What this task involves
Of the entries below, return exactly those lines that fall between the one containing "identifier of the device certificate (Table 15.4). -/" and the one containing "opaque holdRank : Nat → Nat", the two end lines included.

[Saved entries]
-- ==== Sys2Proof/Config.lean ====
section
/-!
DEFINITION. The free values: constants without a body for what the spec leaves open (log 2). Nothing in Lean can
evaluate one, so a claim about the model holds for every value of each.
-/

namespace Sys2Proof.Config

/-- The dither generator of R46: seed, output plane, tile row, tile column, row within the tile, step index.
Its circuit is not published; its output is determined by the key. -/
opaque dither : Nat → Nat → Nat → Nat → Nat → Nat → BitVec 1024

/-- Which of the FP32 values within 1 ulp exp takes (R219): the choice, as a function of the input only. -/
opaque expChoice : BitVec 32 → Nat

/-- The trust block's random bit generator (R385, R313): byte k of draw c. -/
opaque randomByte : Nat → Nat → BitVec 8

/-- ML-KEM-1024 key generation (FIPS 203, R395): seed to (encapsulation key, decapsulation key). -/
opaque mlkemKeyGen : List (BitVec 8) → List (BitVec 8) × List (BitVec 8)

/-- ML-KEM-1024 decapsulation (FIPS 203, R398): decapsulation key, ciphertext to shared secret. -/
opaque mlkemDecaps : List (BitVec 8) → List (BitVec 8) → List (BitVec 8)

/-- XMSS-SHAKE256_20_256 verification under the public key of a firmware key slot, the match of that key's digest
with the fuses included (R387): slot, message, signature. -/
opaque xmssVerify : Nat → List (BitVec 8) → List (BitVec 8) → Bool

/-- XMSS^MT-SHAKE256_40/4_256 signature under the identity key (R390): index, message. -/
opaque xmssMtSign : Nat → List (BitVec 8) → List (BitVec 8)

/-- The new handle that CREATE_TENSOR assigns (R14 leaves the number open, from 1 to 65,535 and unique): a hint. -/
opaque handleHint : Nat → Nat

/-- Which free queue pair number a connection takes (R329 leaves it open): a hint. -/
opaque qpnHint : Nat → Nat

/-- window_va and window_rkey of a connection reply (R329 leaves them open). -/
opaque windowVa : Nat → Nat

/-- See windowVa. -/
opaque windowRkey : Nat → Nat

/-- Which run of consecutive free mailboxes a connection takes (R329 leaves it open): a hint. -/
opaque mailboxHint : Nat → Nat

/-- The two high bytes of GETPID (Zhevium's manufacturer identifier), and the GETBCR, GETDCR and GETSTATUS bytes:
R447's chapter names the answers without giving these bits. -/
opaque getPidHigh : Nat → BitVec 8

/-- See getPidHigh. -/
opaque getBcr : BitVec 8

/-- See getPidHigh. -/
opaque getDcr : BitVec 8

/-- See getPidHigh. -/
opaque getStatus : Nat → BitVec 16

/-- The identity public key of the device (R385, R393): generated at manufacture. -/
opaque identityPk : List (BitVec 8)

/-- The provisioning key identifier of the device certificate (Table 15.4). -/
opaque provSlot : Nat

/-- The provisioning key's signature over bytes 0x000-0x05F of the device certificate (Table 15.4). -/
opaque certSignature : List (BitVec 8) → List (BitVec 8)

/-- V_base in mV that the fused voltage table gives for a temperature in °C and a load in W (R420): the table is the
device's. -/
opaque fusedVoltage : Nat → Nat → Nat

/-- The class byte of the FAULT entry that a thermal trip writes (R418): Table 16.1 has no class for it. -/
opaque tripClass : BitVec 8

/-- The bytes after fw_major of an image of manufacture, copy A (0) or B (1): R469 gives only major version 1. -/
opaque factoryImage : Nat → List (BitVec 8)

/-- The detail of HOLD_ENTERED (Table 9.8) on a member that knows of no digest that differs: no message tells it the rank
(log 9). Epoch. -/
opaque holdRank : Nat → Nat

/-- The byte that a peer or host holds at an address of which a write of the device takes only part (R37): transfer number,
kind and number of the peer or queue pair, target. -/
opaque remoteByte : Nat → Nat → Nat → BitVec 8

/-- Which entry of a core's full translation cache gives way (R182 names no order), a draw. -/
opaque xlateVictim : Nat → Nat

/-- The rank of a module (0 or 1) that holds a line of a channel: R302 calls the assignment Zhevium's own. Channel, line. -/
opaque ddrRank : Nat → Nat → Nat

/-- The level TDO and the scan registers show for the boundary-scan cells (R461 gives no order of the chain). -/
opaque scanCell : Nat → Bool

end Sys2Proof.Config
end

Answer for the task
/-- The provisioning key identifier of the device certificate (Table 15.4). -/
opaque provSlot : Nat

/-- The provisioning key's signature over bytes 0x000-0x05F of the device certificate (Table 15.4). -/
opaque certSignature : List (BitVec 8) → List (BitVec 8)

/-- V_base in mV that the fused voltage table gives for a temperature in °C and a load in W (R420): the table is the
device's. -/
opaque fusedVoltage : Nat → Nat → Nat

/-- The class byte of the FAULT entry that a thermal trip writes (R418): Table 16.1 has no class for it. -/
opaque tripClass : BitVec 8

/-- The bytes after fw_major of an image of manufacture, copy A (0) or B (1): R469 gives only major version 1. -/
opaque factoryImage : Nat → List (BitVec 8)

/-- The detail of HOLD_ENTERED (Table 9.8) on a member that knows of no digest that differs: no message tells it the rank
(log 9). Epoch. -/
opaque holdRank : Nat → Nat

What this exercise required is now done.